__Exercise requirements__
Output range, inclusive: from the line containing "case rts =>" to the line containing "memory operand. -/". Restate those lines from the data below word for word and only those.

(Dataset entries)

-- ==== Sys2Proof/Proofs/Faults.lean ====
section
/-! Which faults a step and a handler can raise, in which order, and what a fault leaves (`60_exceptions.md` R300, R301,
R304). -/

namespace Sys2Proof.Machine

/-! ### What a fault leaves (R301) -/

theorem settle_fault {s : State} {r : Result} {f : Fault} (h : r = .fault f) :
    settle s r = { s with run := .faulted f } := by
  subst h
  rfl

theorem settleRead_fault {s : State} {r : Host.Outcome (Byte × State) Fault Refusal} {f : Fault} (h : r = .fault f) :
    settleRead s r = { s with run := .faulted f } := by
  subst h
  rfl

theorem hostStep_faulted {s : State} {f : Fault} (h : s.run = .faulted f) : hostStep s = s := by
  simp only [hostStep, step, h, settle]

/-- Settles O6: a fault carries no state, so settling it can only record it in the state before the operation. -/
theorem faultCommitsNothing : Obligations.FaultCommitsNothing := by
  intro s f
  exact ⟨settle_fault, settle_fault, fun _ _ => settle_fault, fun _ => settleRead_fault, rfl, hostStep_faulted rfl⟩

/-! ### The faults and refusals of a step -/

theorem executeOpcode_ne_refused (i : Instr) (s : State) (q : Refusal) : executeOpcode i s ≠ .refused q := by
  cases hexec : exec i s with
  | next t => rw [executeOpcode_next hexec]; nofun
  | fault f => rw [executeOpcode_fault hexec]; nofun
  | refused q => exact absurd hexec (exec_ne_refused i s q)

/-- A running machine is never refused a step (`70_reset_and_hazards.md` R333): the fetch, the lookup and the handler each
answer or fault. -/
theorem step_ne_refused {s : State} (hrun : s.run = .running) (q : Refusal) : step s ≠ .refused q := by
  cases hread : busRead s.pc s with
  | fault f => rw [step_fetchFault hrun hread]; nofun
  | ok op t =>
    cases hdec : decodeOpcode s.cfg.undoc op with
    | none => rw [step_unknown hrun hread hdec]; nofun
    | some i => rw [step_decoded hrun hread hdec]; exact executeOpcode_ne_refused i _ q

/-- Settles O17: a Bus access raises codes 3 and 4, an unknown byte code 5. -/
theorem stepFaultsOnlyByAddressRomOrOpcode : Obligations.StepFaultsOnlyByAddressRomOrOpcode := by
  refine fun s => ⟨fun f h => ?_, step_ne_refused⟩
  obtain (haddress | hreadOnly) | ⟨op, rfl⟩ := step_fault h
  · exact .inl haddress
  · exact .inr (.inl hreadOnly)
  · exact .inr (.inr rfl)

/-! ### Handlers without a memory operand -/

theorem Completes.ne_fault {r : Result} (h : Completes r) (f : Fault) : r ≠ .fault f := by
  obtain ⟨t, rfl⟩ := h
  nofun

/-- With the stack page at 0x0100 a well-formed instruction of mode NoneAddressing or Accumulator completes: it works on
registers alone or on stack cells, which lie in RAM. -/
theorem exec_completes_of_noOperand {i : Instr} {s : State} (hstack : s.cfg.stackBase = 0x0100) (hwf : i.wf = true)
    (hmode : instrMode i = .noneAddressing ∨ instrMode i = .accumulator) : Completes (exec i s) := by
  have haccess : accessesOperand i = false := by
    by_contra ha
    obtain ⟨hacc, hnone⟩ := instrMode_of_accessesOperand hwf (Bool.eq_true_of_not_eq_false ha)
    exact hmode.elim hnone hacc
  cases i
  case lda | ldx | ldy | sta | stx | sty | adc | sbc | and | ora | eor | cmp | cpx | cpy | bit | inc | dec
      | sbcAlias | lax | sax | dcp | isb | slo | rla | sre | rra =>
    cases haccess
  case asl | lsr | rol | ror => exact shiftForm_completes fun hm => absurd hm (of_decide_eq_false haccess)
  case bcc | bcs | beq | bne | bmi | bpl | bvc | bvs | jsr => simp [instrMode] at hmode
  case jmp => obtain rfl | rfl := jmp_wf hwf <;> simp [instrMode] at hmode
  case rts => exact ⟨_, exec_rts_cells hstack⟩
  case rti => exact ⟨_, exec_rti_cells hstack⟩
  case pha | php => exact completes_run (push_ram _ hstack) _
  case pla | plp => exact completes_run (pop_ram hstack) _
  case tax | tay | txa | tya | tsx | txs | inx | iny | dex | dey | clc | sec | cli | sei | cld | sed | clv
      | nop | nopAlias | brk =>
    exact completes_next _

/-! ### ReadOnlyViolation (R300, code 4) -/

theorem IsReadFault.not_readOnly {f : Fault} (h : IsReadFault f) : faultCode f ≠ 4 := by
  obtain ⟨a, rfl⟩ | ⟨r, a, rfl⟩ := h <;> simp [faultCode]

/-- The resolver only reads, so it raises no ReadOnlyViolation. -/
theorem addr_fault_not_readOnly {m : Mode} {s : State} {f : Fault} (h : addr m s = .fault f) : faultCode f ≠ 4 := by
  obtain hread | ⟨-, rfl⟩ := addr_fault h
  · exact hread.not_readOnly
  · simp [faultCode]

theorem readOperand_fault_not_readOnly {m : Mode} {s : State} {f : Fault} (h : readOperand m s = .fault f) :
    faultCode f ≠ 4 := by
  obtain haddr | ⟨a, t, -, hread⟩ := Res.andThen_eq_fault.mp h
  · exact addr_fault_not_readOnly haddr
  · exact (busRead_isReadFault hread).not_readOnly

theorem branchIf_eq_fault {cond : Bool} {s : State} {f : Fault} :
    branchIf cond s = .fault f ↔ cond = true ∧ addr .relative s = .fault f := by
  cases cond <;> simp [branchIf, Res.run_eq_fault]

theorem exec_jsr_addr_fault {s : State} {f : Fault} (h : addr .absolute s = .fault f) : exec .jsr s = .fault f := by
  simp only [exec, execJsr, h, Res.andThen_fault, Res.run_fault]

/-- With the stack page at 0x0100 a JSR faults in the resolver or not at all. -/
theorem addr_fault_of_exec_jsr {s : State} {f : Fault} (hstack : s.cfg.stackBase = 0x0100)
    (h : exec .jsr s = .fault f) : addr .absolute s = .fault f := by
  cases haddr : addr .absolute s with
  | ok a t => rw [exec_jsr_cells hstack haddr] at h; cases h
  | fault g => rw [exec_jsr_addr_fault haddr] at h; cases h; rfl

/-- An instruction that does not write memory at its operand reads it, resolves a target, or has no memory operand. -/
theorem exec_fault_not_readOnly {i : Instr} {s : State} {f : Fault} (hstack : s.cfg.stackBase = 0x0100)
    (hw : writesOperand i = false) (h : exec i s = .fault f) : faultCode f ≠ 4 := by
  cases i
  case sta | stx | sty | sax | inc | dec | dcp | isb | slo | rla | sre | rra => cases hw
  case asl m | lsr m | rol m | ror m =>
    obtain rfl : m = .accumulator := not_not.mp (of_decide_eq_false hw)
    exact absurd h ((exec_completes_of_noOperand hstack rfl (.inr rfl)).ne_fault f)
  case lda | ldx | ldy | adc | sbc | and | ora | eor | cmp | cpx | cpy | bit | sbcAlias | lax =>
    exact readOperand_fault_not_readOnly (Res.run_eq_fault.mp h)
  case bcc | bcs | beq | bne | bmi | bpl | bvc | bvs => exact addr_fault_not_readOnly (branchIf_eq_fault.mp h).2
  case jmp => exact addr_fault_not_readOnly (Res.run_eq_fault.mp h)
  case jsr => exact addr_fault_not_readOnly (addr_fault_of_exec_jsr hstack h)
  case nopAlias => cases h
  case rts | rti | pha | pla | php | plp | tax | tay | txa | tya | tsx | txs | inx | iny | dex | dey
      | clc | sec | cli | sei | cld | sed | clv | nop | brk =>
    exact absurd h ((exec_completes_of_noOperand hstack rfl (.inl rfl)).ne_fault f)

/-- Settles O18: what writes no memory operand raises no fault of code 4, and what has no memory operand completes. -/
theorem readOnlyViolationOnlyFromMemoryWriters : Obligations.ReadOnlyViolationOnlyFromMemoryWriters := by
  refine ⟨fun i s hstack hfault => ?_, fun i s f hstack hwf hmode =>
    (exec_completes_of_noOperand hstack hwf hmode).ne_fault f⟩
  by_contra hw
  have hnot {f : Fault} (h : exec i s = .fault f) := exec_fault_not_readOnly hstack (Bool.eq_false_of_not_eq_true hw) h
  obtain ⟨a, h⟩ | ⟨a, h⟩ := hfault <;> exact hnot h rfl

/-! ### The first fault of the accesses (R304) -/

/-- A store writes the byte listed beside it at its operand (`30_encoding.md` R166). -/
theorem exec_store {m : Mode} {s : State} {p : Instr × Byte}
    (hp : p ∈ [(Instr.sta m, s.a), (.stx m, s.x), (.sty m, s.y), (.sax m, s.a &&& s.x)]) :
    exec p.1 s = (writeOperand m p.2 s).run fun _ t => t := by
  simp only [List.mem_cons, List.not_mem_nil, or_false] at hp
  obtain rfl | rfl | rfl | rfl := hp <;> rfl

theorem modifyOperand_read_fault {m : Mode} {s t : State} {a : Addr} {f : Fault} (g : Byte → Byte)
    (haddr : addr m s = .ok a t) (hread : busRead a t = .fault f) : modifyOperand m g s = .fault f := by
  simp only [modifyOperand, haddr, hread, Res.andThen_ok, Res.andThen_fault]

theorem modifyOperand_write_fault {m : Mode} {s t u : State} {a : Addr} {v : Byte} {f : Fault} {g : Byte → Byte}
    (haddr : addr m s = .ok a t) (hread : busRead a t = .ok v u) (hwrite : busWrite a (g v) u = .fault f) :
    modifyOperand m g s = .fault f := by
  simp only [modifyOperand, haddr, hread, hwrite, Res.andThen_ok, Res.andThen_fault]

/-- Settles O19: each handler ends its accesses with `Res.run`, and these stop at the first one that faults. -/
theorem firstFaultOfTheAccessesIsReported : Obligations.FirstFaultOfTheAccessesIsReported := by
  intro m s f reads writes modifies
  have hreads (h : readOperand m s = .fault f) : ∀ i ∈ reads, exec i s = .fault f := fun i hi => by
    obtain ⟨k, hexec, -⟩ := exec_eq_readOperand_run s hi
    rw [hexec, h, Res.run_fault]
  have hwrites : ∀ p ∈ writes, writeOperand m p.2 s = .fault f → exec p.1 s = .fault f := fun p hp h => by
    rw [exec_store hp, h, Res.run_fault]
  have hmodifies (hm : m ≠ .accumulator) (h : ∀ g, modifyOperand m g s = .fault f) :
      ∀ i ∈ modifies, exec i s = .fault f := fun i hi => by
    obtain ⟨g, k, hexec, -⟩ := exec_eq_modifyOperand_run s hm hi
    rw [hexec, h g, Res.run_fault]
  constructor
  · intro haddr
    refine ⟨hreads ?_, fun p hp => hwrites p hp ?_, fun hm => hmodifies hm fun g => ?_, ?jmp, ?jsr, ?branch⟩
    case jmp => exact Res.run_eq_fault.mpr haddr
    case jsr => rintro rfl; exact exec_jsr_addr_fault haddr
    case branch =>
      rintro rfl b hb htaken
      rw [exec_of_mem_branchCond hb]
      exact branchIf_eq_fault.mpr ⟨htaken, haddr⟩
    all_goals exact Res.andThen_eq_fault.mpr (.inl haddr)
  · intro a t haddr
    have hm : m ≠ .accumulator := by rintro rfl; cases haddr
    refine ⟨fun hread => ⟨hreads ?_, hmodifies hm fun g => modifyOperand_read_fault g haddr hread⟩,
      fun p hp hwrite => hwrites p hp ?_,
      fun v u hread hwrite => hmodifies hm fun g => modifyOperand_write_fault haddr hread (hwrite (g v))⟩
    · exact Res.andThen_eq_fault.mpr (.inr ⟨a, t, haddr, hread⟩)
    · exact Res.andThen_eq_fault.mpr (.inr ⟨a, t, haddr, hwrite⟩)

end Sys2Proof.Machine
end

__Exercise result__
  case rts => exact ⟨_, exec_rts_cells hstack⟩
  case rti => exact ⟨_, exec_rti_cells hstack⟩
  case pha | php => exact completes_run (push_ram _ hstack) _
  case pla | plp => exact completes_run (pop_ram hstack) _
  case tax | tay | txa | tya | tsx | txs | inx | iny | dex | dey | clc | sec | cli | sei | cld | sed | clv
      | nop | nopAlias | brk =>
    exact completes_next _

/-! ### ReadOnlyViolation (R300, code 4) -/

theorem IsReadFault.not_readOnly {f : Fault} (h : IsReadFault f) : faultCode f ≠ 4 := by
  obtain ⟨a, rfl⟩ | ⟨r, a, rfl⟩ := h <;> simp [faultCode]

/-- The resolver only reads, so it raises no ReadOnlyViolation. -/
theorem addr_fault_not_readOnly {m : Mode} {s : State} {f : Fault} (h : addr m s = .fault f) : faultCode f ≠ 4 := by
  obtain hread | ⟨-, rfl⟩ := addr_fault h
  · exact hread.not_readOnly
  · simp [faultCode]

theorem readOperand_fault_not_readOnly {m : Mode} {s : State} {f : Fault} (h : readOperand m s = .fault f) :
    faultCode f ≠ 4 := by
  obtain haddr | ⟨a, t, -, hread⟩ := Res.andThen_eq_fault.mp h
  · exact addr_fault_not_readOnly haddr
  · exact (busRead_isReadFault hread).not_readOnly

theorem branchIf_eq_fault {cond : Bool} {s : State} {f : Fault} :
    branchIf cond s = .fault f ↔ cond = true ∧ addr .relative s = .fault f := by
  cases cond <;> simp [branchIf, Res.run_eq_fault]

theorem exec_jsr_addr_fault {s : State} {f : Fault} (h : addr .absolute s = .fault f) : exec .jsr s = .fault f := by
  simp only [exec, execJsr, h, Res.andThen_fault, Res.run_fault]

/-- With the stack page at 0x0100 a JSR faults in the resolver or not at all. -/
theorem addr_fault_of_exec_jsr {s : State} {f : Fault} (hstack : s.cfg.stackBase = 0x0100)
    (h : exec .jsr s = .fault f) : addr .absolute s = .fault f := by
  cases haddr : addr .absolute s with
  | ok a t => rw [exec_jsr_cells hstack haddr] at h; cases h
  | fault g => rw [exec_jsr_addr_fault haddr] at h; cases h; rfl

/-- An instruction that does not write memory at its operand reads it, resolves a target, or has no memory operand. -/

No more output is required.